Integrative Bodywork

An offering combining manual and movement therapy with somatic practices that support the individual through re-connection to the body, trauma resolution, and pain management.

Why should we connect with our bodies?

We as humans have been socialized to develop intellect over intuition.

Somewhere along the line, over-thinking turned to chronic under-feeling.

It turns out that when we avoid feelings, they don’t just disappear like a fleeting thought, they nestle in our tissues, postures, and movement patterns.

These feelings could be stored from prior traumatic events like an impact injury, relational conflict, or illness. Either way, these emotions collect, as do the patterns they create.

As amazing as our bodies are for adapting through life, unprocessed experiences can lead to physical pain, limited range of motion, a weakened immune system, poor sleep, and overwhelm of the nervous system.

Integrated Bodywork provides a way of processing undigested experiences through the physical body, but does not view the individual as compartmentalized parts.

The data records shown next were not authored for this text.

-- ==== Sys2Proof/Machine/Ops.lean ====
section
/-! DEFINITION. The named operations over the state: sparse stores, the dictionary, counters, clocks, draws and the event log. -/
namespace Sys2Proof.Machine

/-! ### Sparse stores -/

/-- The value of a key, or its default where no entry lists it. -/
def stGet (dflt : Nat) : Store → Nat → Nat
  | [], _ => dflt
  | (k, v) :: m, q => if q = k then v else stGet dflt m q

/-- Removes the entry of a key. -/
def stDel : Store → Nat → Store
  | [], _ => []
  | (k, v) :: m, q => if q = k then stDel m q else (k, v) :: stDel m q

/-- Puts an entry at its place in rising key order. -/
def stIns : Store → Nat → Nat → Store
  | [], q, x => [(q, x)]
  | (k, v) :: m, q, x =>
    if q < k then (q, x) :: (k, v) :: m else if q = k then (q, x) :: m else (k, v) :: stIns m q x

/-- Writes a value, keeping the form: keys rising, no entry equal to the default. -/
def stSet (dflt : Nat) (m : Store) (k v : Nat) : Store := if v = dflt then stDel m k else stIns m k v

/-- The canonical form with respect to a default per key: keys strictly rising, no entry at its default. -/
def stWf (dflt : Nat → Nat) : Store → Bool
  | [] => true
  | [(k, v)] => v != dflt k
  | (k, v) :: (k2, v2) :: m => v != dflt k && k < k2 && stWf dflt ((k2, v2) :: m)

/-! ### Instants -/

/-- The state at the instant of a command; time never runs back (log entry 1). -/
def State.advance (s : State) (t : Nat) : State := { s with now := max s.now t }

/-! ### The dictionary -/

/-- The carved counts of Table 08-1. -/
def defaultCarve (p : Nat) : Nat :=
  match p with
  | 0 => 65536
  | 1 => 16384
  | 2 => 1048576
  | 3 => 131072
  | _ => 32768

/-- The Default of an object (R8), by index and subindex. -/
def objDefault (idx sub : Nat) : Nat :=
  if idx = Obj.US_DEFAULT_ROW then sub - 1
  else if idx = Obj.TIME_DOM_SOURCE then (if sub = 1 then 1 else 0)
  else if idx = Obj.HOP_CARVE ∨ idx = Obj.HOP_POOL_MIN_FREE then defaultCarve (sub - 1)
  else match objRow? idx with
    | some r => r.dflt
    | none => 0

/-- The default of a dictionary key. -/
def dictDflt (k : Nat) : Nat := objDefault (k / 256) (k % 256)

/-- The stored value of an object, as an unsigned pattern of its type. -/
def State.obj (s : State) (idx : Nat) (sub : Nat := 0) : Nat :=
  stGet (dictDflt (idx * 256 + sub)) s.dict (idx * 256 + sub)

/-- Writes the stored value of an object. -/
def State.setObj (s : State) (idx sub v : Nat) : State :=
  { s with dict := stSet (dictDflt (idx * 256 + sub)) s.dict (idx * 256 + sub) v }

/-- A stored object read as a flag. -/
def State.flag (s : State) (idx : Nat) (sub : Nat := 0) : Bool := s.obj idx sub != 0

/-- The limit at which a counter of an object's type stays (R111). -/
def counterMax (idx : Nat) : Nat :=
  match objRow? idx with
  | some r => if r.ty = .u32 then 0xFFFFFFFF else 0xFFFFFFFFFFFFFFFF
  | none => 0xFFFFFFFFFFFFFFFF

/-- Adds to a counter; a U32 counter saturates (R111). -/
def State.bump (s : State) (idx : Nat) (sub : Nat := 0) (n : Nat := 1) : State :=
  s.setObj idx sub (min (counterMax idx) (s.obj idx sub + n))

/-- The subindex of a channel, port, lane or region (Objects, fields and states of chapter 00). -/
def sub {n : Nat} (i : Fin n) : Nat := i.val + 1

/-! ### Tables -/

/-- The severity a source resets to (R571). -/
def defaultSeverity (src : Nat) : Nat :=
  if (Ev.GUARD_TRIP ≤ src && src < Ev.GUARD_TRIP + 4) || src = Ev.BOOT_SAFE_MODE || src = Ev.PWR_THERMAL_SHUTDOWN ||
    src = Ev.MEM_ECC_UNCORRECTABLE || src = Ev.IL_FAILED || src = Ev.ROOT_PLL_UNLOCK then 3
  else if (Ev.SYNC_LOST ≤ src && src < Ev.SYNC_LOST + 4) || (Ev.LINK_DOWN ≤ src && src < Ev.LINK_DOWN + 8) ||
    src = Ev.IL_LANE_FAILED || src = Ev.HOP_OVERCOMMIT || src = Ev.MANAGER_LOST || src = Ev.WORKER_LEFT ||
    (Ev.TIME_STATE_CHANGED ≤ src && src < Ev.TIME_STATE_CHANGED + 2) then 2
  else 1

/-- A source that is in use (Table 07-2). -/
def sourceUsed (r : Nat) : Bool := decide (r < 80) && r != 14 && r != 15

/-- The reset row of a source (Table 07-6). -/
def sourceDefault (r : Nat) : Nat :=
  let q := if r < 8 then 128 else if r < 12 || r = 13 then 256 else if r = 12 then 64 else 0
  if !sourceUsed r then 0
  else q * 2 ^ 52 + 1024 * 2 ^ 38 + (if r = 12 || r = 13 then 0 else 2 ^ 37)

/-- An owner that exists (Table 08-4). -/
def ownerUsed (o : Nat) : Bool := decide (o ≤ 90) && o != 14 && o != 15 || decide (96 ≤ o) && decide (o ≤ 415)

/-- The reset row of an owner (Table 08-6). -/
def ownerDefault (o : Nat) : Nat :=
  if !ownerUsed o then 0
  else
    2 ^ 127 + (if 160 ≤ o then 2 ^ 126 + 1024 * 2 ^ 44 else 0) + (if o ≤ 13 then 512 * 2 ^ 88 else 0) +
      (if o ≤ 13 || o = 89 || o = 90 then 256 * 2 ^ 66 else if o = 80 then 1024 * 2 ^ 66
       else if 96 ≤ o && o ≤ 159 then 64 * 2 ^ 66 else 0)

/-- Default weight and wait limit of requester `i` of arbiter instance `a`; none where it is absent (Table 08-9). -/
def arbDefault (a i : Nat) : Option (Nat × Nat) :=
  if a < 8 then
    if i < 8 then some (16, 64) else if i = 8 then some (32, 64) else if i = 9 then some (16, 64)
    else if i = 10 then some (32, 64) else if i = 11 then some (8, 64) else if i = 12 then some (64, 64) else none
  else if a = 8 then (if i < 5 then some (32, 1024) else none)
  else if a < 14 then
    if i < 8 then some (16, 32) else if i = 8 then some (8, 32) else if i = 9 then some (16, 32) else none
  else if a < 22 then (if i < 8 then some (16, 32) else none)
  else if a = 22 then (if i < 8 then some (8, 64) else if i = 8 then some (64, 64) else none)
  else none

/-- The reset row of a requester (Table 08-10), without its counters. -/
def requesterDefault (r : Nat) : Nat :=
  match arbDefault (r / 16) (r % 16) with
  | some (w, l) => w * 2 ^ 56 + l * 2 ^ 40 + 2 ^ 33
  | none => 0

/-- The reset value of a table row, the row's words joined most significant first. -/
def tabDefault (tbl row : Nat) : Nat :=
  if tbl = Obj.EVT_SOURCE_TABLE then 2 ^ 63 + defaultSeverity row * 2 ^ 61
  else if tbl = Obj.GOV_PLACEMENT then row % 8
  else if tbl = Obj.CLI_TABLE then 6 * 2 ^ 50 + 250 * 2 ^ 39 + 125 * 2 ^ 31
  else if tbl = Obj.CTX_SOURCE_TABLE then sourceDefault row
  else if tbl = Obj.HOP_OWNER_TABLE then ownerDefault row
  else if tbl = Obj.ARB_REQUESTERS then requesterDefault row
  else if tbl = Obj.SCH_QUEUE_TABLE then 4096 * 2 ^ 47 + 16384 * 2 ^ 25 + 8192 * 2 ^ 3
  else if tbl = Obj.SCH_CLASS_TABLE then 2 ^ 63 + 4096 * 2 ^ 46 + 1522 * 2 ^ 32 + 1024 * 2 ^ 16 + 512
  else if tbl = Obj.SHP_TABLE then (if row ≥ 2304 then 20 * 2 ^ 112 else 0) + 16384 * 2 ^ 88
  else if tbl = Obj.GCL_SHADOW ∨ tbl = Obj.GCL_ACTIVE then 0xFF * 2 ^ 56
  else 0

/-- The key of a table row in the store of tables. -/
def tabKey (tbl row : Nat) : Nat := (tbl - 0x6000) * 2 ^ 24 + row

/-- The default of a table key. -/
def tabDflt (k : Nat) : Nat := tabDefault (0x6000 + k / 2 ^ 24) (k % 2 ^ 24)

/-- A table row as one number. -/
def State.row (s : State) (tbl r : Nat) : Nat := stGet (tabDflt (tabKey tbl r)) s.tab (tabKey tbl r)

/-- Writes a table row. -/
def State.setRow (s : State) (tbl r v : Nat) : State :=
  { s with tab := stSet (tabDflt (tabKey tbl r)) s.tab (tabKey tbl r) v }

/-- Adds to U64 word `w` of `n` words of a counter row (R111). -/
def State.bumpRow (s : State) (tbl r n w : Nat) (k : Nat := 1) : State :=
  let lo := 64 * (n - 1 - w)
  let old := s.row tbl r
  s.setRow tbl r (setFld old (lo + 63) lo (min (2 ^ 64 - 1) (fld old (lo + 63) lo + k)))

/-- A row as it stands for a frame whose mark arrived at `at0`: a change takes effect at the first frame whose mark
arrival instant follows the write (R104, R163). -/
def State.rowFor (s : State) (tbl r at0 : Nat) : Nat :=
  match s.oldRows.find? (fun o => o.tbl = tbl && o.row = r && o.at0 ≥ at0) with
  | some o => o.old
  | none => s.row tbl r

/-- Writes a row whose change waits for a frame boundary, keeping the old value for frames already arrived. -/
def State.setRowLater (s : State) (tbl r v : Nat) : State :=
  let keep := s.oldRows.filter fun o => s.now ≤ o.at0 + tickMs
  let old : OldRow := { tbl := tbl, row := r, old := s.row tbl r, at0 := s.now }
  State.setRow { s with oldRows := keep ++ [old] } tbl r v

/-- The client row of Table 11-2. -/
def State.cliRow (s : State) (c : Nat) : Nat := s.row Obj.CLI_TABLE c

/-- A client is enabled (Table 11-2). -/
def State.cliOn (s : State) (c : Nat) : Bool := bitAt (s.cliRow c) 63

/-- At least one constant-rate client is enabled. -/
def State.clientEnabled (s : State) : Bool := (List.range 8).any fun c => s.cliOn c

/-! ### Random draws (R136, R149, R523) -/

/-- A draw uniform from 0 to n - 1, and the state after it. -/
def State.draw (s : State) (n : Nat) : Nat × State :=
  (Config.random s.draws % n, { s with draws := s.draws + 1 })

/-- The 375 MHz tick of an instant. -/
def tickOf (t : Nat) : Nat := t / (4 * tickCore)

/-! ### Clocks (R425-R427, R441) -/

/-- A clock's value at an instant, in 2^-40 ns (R427). -/
def clockAt (c : Clock) (t : Nat) : Nat :=
  let e : Int := (t : Int) - (c.at0 : Int)
  ((c.val : Int) + e * (1000000000 * (2 ^ 40 : Nat) + c.rate * (2 ^ 24 : Nat)) / (7776000 * 1000000000 : Nat)).toNat

/-- 2^-40 ns units of a nanosecond and of a second. -/
def nsU : Nat := 2 ^ 40
/-- Units of a second. -/
def secU : Nat := 1000000000 * 2 ^ 40

/-- The switch offset Δ at an instant, moving toward 0 at `TIME_SLEW_NS_PER_S` (R441). -/
def State.deltaAtTime (s : State) (t : Nat) : Int :=
  let moved := (t - s.time.deltaAt) * (s.obj Obj.TIME_SLEW_NS_PER_S * nsU) / tickS
  let d := s.time.delta
  if d < 0 then min 0 (d + moved) else max 0 (d - moved)

/-- Device time at an instant, in 2^-40 ns (R427, R441). -/
def State.devTimeAt (s : State) (t : Nat) : Nat :=
  ((clockAt s.time.doms[s.time.selected].clk t : Int) + s.deltaAtTime t).toNat

/-- Device time now. -/
def State.devTime (s : State) : Nat := s.devTimeAt s.now

/-- A clock value in the format of Table 12-1: seconds, nanoseconds and 2^-16 ns, fraction bits [11:0] cleared when it
is a stamp. -/
def clockFmt (u : Nat) : Nat :=
  u / secU * 2 ^ 46 + u % secU / nsU * 2 ^ 16 + u % nsU / 2 ^ 24

/-- A clock value as a TIME80. -/
def time80 (u : Nat) : Nat := u / secU * 2 ^ 32 + u % secU / nsU

/-- A stamp of an instant on device time, rounded to 62.5 ps (R425, R426). -/
def State.stampOf (s : State) (t : Nat) : Nat :=
  let u := s.devTimeAt t
  clockFmt ((u + 2 ^ 35) / 2 ^ 36 * 2 ^ 36)

/-- The time engine is without supply: in Deep sleep and Off, in their exits until step 4 begins, and where a
thermal shutdown takes the package from one of them to Off (R428, Table 14-1, R515). -/
def State.timeStopped (s : State) : Bool :=
  (s.pwr.state == .deepSleep || s.pwr.state == .off) &&
  match s.pwr.phase with
  | .asleep | .stagger | .entry _ => true
  | .exit n => n ≤ 3
  | _ => false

As complex and dynamic creatures, we are not just a bag of bones, or a mind in a container. The way we experience this world, events, and feelings are intertwined in our tissues and apparent in our expression. We can not seem to address one engendered pattern without tending to the whole.

Here, it is understood that your bodily experience is not worlds away from your thoughts, emotions, and spirit, rather integrated with it all.

With the awareness that all of our experiences are with us at all times, this offering is based in practices that acknowledge the discomfort in noticing and processing sensations, especially if they’ve been stored for some time.

In this work, you will always have choice in depth of processing, and will never be invited to experience outside of your capacity.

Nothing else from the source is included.